=== Task statement ===
Look through the listing below, and wherever a line has the string "Machine", pull it out.

--------

-- ==== Sys2Proof/Machine/Commands.lean ====
section
/-! DEFINITION. Commands: writes that start, stop or change the state of a unit, with the unit and the class by which commands of
one tide tick are settled (12_the_tide.md R389), and how one takes effect or is journaled without effect. -/

namespace Sys2Proof.Machine
open Sys2Proof

/-- The command of the register write it names (R389). -/
def cmdPilotRun (c : Nat) : CmdId :=
  ⟨a_PILOT_CTL (coreDie c) (coreNo c), 1, 0x10_0000 + c, 4, none, 0⟩

/-- The command of the register write it names (R389). -/
def cmdPilotHalt (c : Nat) : CmdId :=
  ⟨a_PILOT_CTL (coreDie c) (coreNo c), 2, 0x10_0000 + c, 2, none, 0⟩

/-- The command of the register write it names (R389). -/
def cmdPilotReset (c : Nat) : CmdId :=
  ⟨a_PILOT_CTL (coreDie c) (coreNo c), 4, 0x10_0000 + c, 1, none, 0⟩

/-- The command of the register write it names (R389). -/
def cmdPressHalt (c : Nat) : CmdId :=
  ⟨a_PRESS_CTL (coreDie c) (coreNo c), 1, 0x20_0000 + c, 2, none, 0⟩

/-- The command of the register write it names (R389). -/
def cmdPressResume (c : Nat) : CmdId :=
  ⟨a_PRESS_CTL (coreDie c) (coreNo c), 2, 0x20_0000 + c, 4, none, 0⟩

/-- The command of the register write it names (R389). -/
def cmdMailbox (c : Nat) (v : Word) : CmdId :=
  ⟨a_PILOT_MAILBOX (coreDie c) (coreNo c), v.toNat, a_PILOT_MAILBOX (coreDie c) (coreNo c), 5, none, 0⟩

/-- The command of the register write it names (R389). -/
def cmdClearEntry (n : Nat) : CmdId :=
  ⟨a_CHK_QCLR 12, n, 0x31_0000 + n, 4, none, 0⟩

/-- The command of the register write it names (R389). -/
def cmdClearAll  : CmdId :=
  ⟨a_CHK_QCLR 12, 0x80, 0x31_FFFF, 4, none, 0⟩

/-- The command of the register write it names (R389). -/
def cmdLinkDisable (die l : Nat) : CmdId :=
  ⟨a_QUAY_LCTL die l, 2, 0x70_0000 + die * 8 + l, 1, some f_QUAY_LCTL_DISABLE, 0⟩

/-- The command of the register write it names (R389). -/
def cmdLinkRetrain (die l : Nat) : CmdId :=
  ⟨a_QUAY_LCTL die l, 1, 0x70_0000 + die * 8 + l, 3, none, 2 ^ 64 - 1⟩

/-- The command of the register write it names (R389). -/
def cmdHbmRetrain (st ch : Nat) : CmdId :=
  ⟨a_HBM_CH_CTL (stackBase st) (stackWin st) ch, 1, 0x80_0000 + st * 32 + ch, 3, none, 2 ^ 64 - 1⟩

/-- The command of the register write it names (R389). -/
def cmdHbmOffline (st ch : Nat) : CmdId :=
  ⟨a_HBM_CH_CTL (stackBase st) (stackWin st) ch, 2, 0x80_0000 + st * 32 + ch, 2, none, 0⟩

/-- The command of the register write it names (R389). -/
def cmdHbmOnline (st ch : Nat) : CmdId :=
  ⟨a_HBM_CH_CTL (stackBase st) (stackWin st) ch, 0, 0x80_0000 + st * 32 + ch, 4, none, 0⟩

/-- The command of the register write it names (R389). -/
def cmdMargin (st pc ch pin mode : Nat) : CmdId :=
  ⟨a_HBM_MARGIN_CTL (stackBase st) (stackWin st), pc + ch * 2 + pin * 2 ^ 8 + mode * 2 ^ 16 + 2 ^ 17, 0x80_0000 + st * 32 + ch, 4, none, 0⟩

/-- The command of the register write it names (R389). -/
def cmdLaserRetire (die j k : Nat) : CmdId :=
  ⟨a_PHX_LASER_CTL die, k + j * 2 ^ 5 + 2 ^ 9, 0x90_0000 + die * 32 + k, 1, none, 0⟩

--------

=== Written answer ===
-- ==== Sys2Proof/Machine/Commands.lean ====
namespace Sys2Proof.Machine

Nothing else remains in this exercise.